Quite revealing!!!

A 15-minute address last week by the island’s leading hotelier, Sir Royston Hopkin was quite revealing about the current state of things in the industry and overall in the country.
Sir Royston who has never hidden his support for current Prime Minister, Dr. Keith Mitchell was speaking at a ceremony at his hotel in honour of another international award bestowed on Spice Island Beach Resort.

In a frank and open manner, the hotelier bemoaned the fact that the ruling New National Party (NNP)government of PM Mitchell had allowed itself to sign-off on the type of Structural Adjustment Programme (SAP) that it did with the International Monetary Fund (IMF).

Both the government and fund have been selling the idea that the programme was self-imposed and was not handed down on the people of this tri-island State by the Washington-based financial institution.

Sir Royston was clearly not happy with the incentives package now offered by government to hoteliers in the face of the dictates of the IMF whose job seems to be focused primarily on ensuring that the nation’s Treasury is always in a healthy financial state.

He told the Prime Minister to his face that, “the legislation which they (IMF) have forced you to pass, I am challenging you that you have to go back to parliament” to make the necessary amendments.

This newspaper has always held the view that despite denials from government to the contrary, the fact is that Grenada is being dictated to by the powers-that-be in Washington.

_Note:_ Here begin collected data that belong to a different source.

-- ==== Sys2Proof/Machine/Queues.lean ====
section
/-! DEFINITION. Boundary queues (R60-R76): their registers and numbering, packing, flushes, timeouts, and
the commands on them. -/

namespace Sys2Proof.Machine

/-- The control register, the status register and the instance of queue `q`, in the row order of R74. -/
def qRegs (q : Nat) : Reg × Reg × Nat :=
  if q < 13 then (.lnkpRxqCtl, .lnkpRxqStat, q) else if q < 26 then (.lnkpTxqCtl, .lnkpTxqStat, q - 13)
  else if q < 30 then (.eaveTrxqCtl, .eaveTrxqStat, q - 26) else if q < 34 then (.eaveTtxqCtl, .eaveTtxqStat, q - 30)
  else if q < 38 then (.eaveRrxqCtl, .eaveRrxqStat, q - 34) else if q < 42 then (.eaveRtxqCtl, .eaveRtxqStat, q - 38)
  else if q < 50 then (.hbmsRdqCtl, .hbmsRdqStat, q - 42) else if q < 58 then (.hbmsWrqCtl, .hbmsWrqStat, q - 50)
  else if q < 59 then (.bootXqCtl, .bootXqStat, 0) else (.bootXwqCtl, .bootXwqStat, 0)

/-- The queue of a control or status register. -/
def qOfReg (r : Reg) (i : Nat) : Option Nat :=
  (List.range 60).find? fun q => (qRegs q).2.2 = i && (decide ((qRegs q).1 = r) || decide ((qRegs q).2.1 = r))

/-- Whether a queue's reading side is clocked: the SerDes, the PHY or the flash interface (R64, R74). -/
def qClocked (q : Nat) : Bool :=
  decide (13 ≤ q ∧ q < 26) || decide (30 ≤ q ∧ q < 34) || decide (38 ≤ q ∧ q < 42) || decide (50 ≤ q ∧ q < 58) ||
  decide (q = 59)

/-- Whether a queue lies at the Ridge die's end, where time is the duration counter. -/
def qRidge (q : Nat) : Bool := decide (q < 26 ∨ (34 ≤ q ∧ q < 42) ∨ 58 ≤ q)

/-- The time that a queue's timeout counts by. -/
def qNow (s : State) (q : Nat) : Word := if qRidge q then nowR s else nowT s

/-- Queue `q`. -/
def queue (s : State) (q : Nat) : Queue := tget {} s.queues q

/-- The state with queue `q` replaced. -/
def setQueue (s : State) (q : Nat) (x : Queue) : State := { s with queues := tput {} s.queues q x }

/-- The control register's value. -/
def qCtl (s : State) (q : Nat) : Word := rg s (qRegs q).1 (qRegs q).2.2

/-- DEPTH (R76). -/
def qDepth (s : State) (q : Nat) : Nat := rf s (qRegs q).2.1 (qRegs q).2.2 48 16

/-- PACK (R75). -/
def qPack (s : State) (q : Nat) : Nat := fld (qCtl s q) 28 4

/-- Whole packets held (R63). -/
def qPkts (x : Queue) : Nat := (x.words.filter (·.endm)).length

/-- The status register as it reads (R76). -/
def qStatView (s : State) (q : Nat) : Word :=
  let x := queue s q
  let v := rg s (qRegs q).2.1 (qRegs q).2.2
  let n := x.words.length
  let v := setFld (setFld v 32 16 n) 16 16 (qPkts x)
  setBit (setBit (setBit v 6 (decide (n = qDepth s q))) 5 x.words.isEmpty) 4 (!x.part.isEmpty)

/-- A queue packs narrow items (R66, R75). -/
def qPacks (s : State) (q : Nat) : Bool := decide (qPack s q = 1 ∨ qPack s q = 3)

/-- A queue is non-empty for its timeout: its store holds a word, or it holds a partial word (R69). -/
def qHolds (x : Queue) : Bool := !x.words.isEmpty || !x.part.isEmpty

/-- A queue with words appended to its store; the time at which it became non-empty starts its timeout (R69). -/
def qPut (x : Queue) (now : Word) (ws : List QWord) : Queue :=
  { x with words := x.words ++ ws, since := if qHolds x || ws.isEmpty then x.since else now }

/-- A queue takes a word (R60, R62): VB is 0 in a queue that does not pack. -/
def qWrite (s : State) (q : Nat) (w : QWord) : State :=
  setQueue s q (qPut (queue s q) (qNow s q) [if qPacks s q then w else { w with vb := 0 }])

/-- The word that a partial word forms: unfilled bytes zero, VB the count of valid ones, parity as R289
generates it (R66, R68). -/
def packWord (bs : List Byte) (endm : Bool) : QWord :=
  let w := bytesWord bs
  { w := w, parity := xorBits w, endm := endm, vb := BitVec.ofNat 3 bs.length }

/-- Bytes cut into the words that a packing queue writes, the end mark on the last where the packet ends, and the partial
word left (R66); `n` bounds the words. -/
def packBytes (bs : List Byte) (endm : Bool) : Nat → List QWord × List Byte
  | 0 => ([], bs)
  | n + 1 =>
    if bs.length < 8 then (if endm && !bs.isEmpty then ([packWord bs true], []) else ([], bs))
    else
      let (ws, rest) := packBytes (bs.drop 8) endm n
      (packWord (bs.take 8) (endm && (bs.drop 8).isEmpty) :: ws, rest)

/-- A flush (R66): a partial word is written, once the store has room (R60); none has no effect. -/
def qFlush (s : State) (q : Nat) : State :=
  let x := queue s q
  if qPacks s q ∧ !x.part.isEmpty then
    if x.words.length < qDepth s q then
      setQueue s q { qPut x (qNow s q) [packWord x.part false] with part := [], due := false }
    else setQueue s q { x with due := true }
  else s

/-- A reset of the owning unit empties the queue; TMO clears and SW fields stay (R73). -/
def qReset (s : State) (q : Nat) : State :=
  rfSet (setQueue s q {}) (qRegs q).2.1 (qRegs q).2.2 7 1 0

/-- The consumer may start on the packet at the head of a queue: it holds a whole packet, or CUT is reached, or the
timeout fired (R63, R64, R70); a full queue can wait for nothing more (assumption log 46). -/
def qStarts (s : State) (q : Nat) : Bool :=
  let x := queue s q
  let n := x.words.length
  let cut := fld (qCtl s q) 32 16
  decide (x.go ≠ 0 ∨ 1 ≤ qPkts x ∨ (cut ≠ 0 ∧ cut ≤ n) ∨ qDepth s q ≤ n)

/-- Whether the consumer may take the next word (R63, R64, R70): a clocked one starts and goes on only on whole flits of
32 words, but for the tail of a packet. -/
def qMayTake (s : State) (q : Nat) : Bool :=
  let x := queue s q
  !x.words.isEmpty && (x.mid || qStarts s q) &&
    (!qClocked q || decide (x.taken ≠ 0) || decide (1 ≤ qPkts x) || decide (32 ≤ x.words.length))

/-- A queue from which `k` words have been taken: the read re-arms the timeout, and the consumer is inside a packet until
it has taken its end mark (R64, R69, R70). -/
def qTake (x : Queue) (now : Word) (k : Nat) : Queue :=
  let gone := x.words.take k
  { x with
    words := x.words.drop k, since := now, fired := false, go := x.go - k,
    mid := !(gone.any (·.endm)) }

/-! ## Parity of what a queue passes on (R72) -/

/-- A word whose parity does not fit is repaired from the copy that the upstream hop holds (R72, R290): what that hop sent is not
the queue's to know, and its value is free (assumption log 46). -/
def heldCopy (s : State) (w : QWord) : State × QWord :=
  if w.parity = xorBits w.w then (s, w) else
  let (s, v) := takeFree s
  (s, { w with w := v, parity := xorBits v })

/-- Words repaired from the copies that the upstream hop holds. -/
def heldCopies (s : State) : List QWord → State × List QWord
  | [] => (s, [])
  | w :: l =>
    let (s, w) := heldCopy s w
    let (s, l) := heldCopies s l
    (s, w :: l)

/-- The word at the head of a queue is resent by the upstream hop (R72). -/
def repairHead (s : State) (q : Nat) : State :=
  match (queue s q).words with
  | [] => s
  | w :: l =>
    let (s, w) := heldCopy s w
    setQueue s q { queue s q with words := w :: l }

end Sys2Proof.Machine
end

Some of the legislation passed in our local Parliament in the past two to three years are similar to what the IMF has forced down the throat of Jamaica which has been under several funds programmes in the past 35 plus years.

Our governments can never be in the driving seat with the IMF on any SAP since the Washington financial institution did not approach any of them to come for a bailout from the predicament which they brought onto their respective countries.

Our political leaders have simple mis-managed their country’s economies over the years and were left with no choice but to turn to the IMF as a last resort to help them restore fiscal viability.

Another statement from Sir Royston that caught the attention of this newspaper was that “all local entrepreneurs (hoteliers) still have enormous debts and cannot come out” of their current financial predicament unless government did something to help them.

This is a statement that was made quite often during the 2008-13 rule of the National Democratic Congress (NDC) of Prime Minister Tillman Thomas by certain elements within the hotel sector.

These hoteliers were calling for regime change in the Spice Isle in 2012 out of a belief that the policies being pursued back then were harmful to the survival of their businesses.

There were those who were making public statements that they might be forced to close their hotels within a matter of months if things did not change.

A new government was voted into office in February 2013 and today, Sir Royston is telling the nation that many of our hotels are in huge debts and will not be able to come out of it unless government goes back to Parliament and make changes to the legislation governing the industry.

What a startling revelation!!!. Were the hoteliers playing politics?

THE NEW TODAY agrees with Sir Royston that government needs to revisit the incentives package to put all hotels on a more level
playing field.

However, government would have to be engaged in a balancing act since not all the hoteliers are on par with our premier hotelier.

The State and some state-owned financial institutions have lost millions in bad loans extended to some local hoteliers within the past 40 years.

Sir Royston cannot be accused of not working long and hard hours on a daily basis to look after his hotel unlike others who spent most of their time in the day on the golf course and extensive travel around the globe.

The current financial situation calls for more prudent action on the part of any government in giving incentives to all and sundry who want to build a hotel.

It’s good to say that a few hundreds jobs will be given to locals in the initial phase of construction. However, how many of these hotels are properly run like Spice and a few of the others on the island that are not facing a severe financial dilemma?

The farmers can equally put forward a similar case for better
incentives in light of the important role agriculture should be playing in nation building.

Presently, government has found its back against the wall in dealing with the IMF and cannot afford to run the risk of going off-track and in a few short years go back cap in hand to beg for another Structural Adjustment Programme.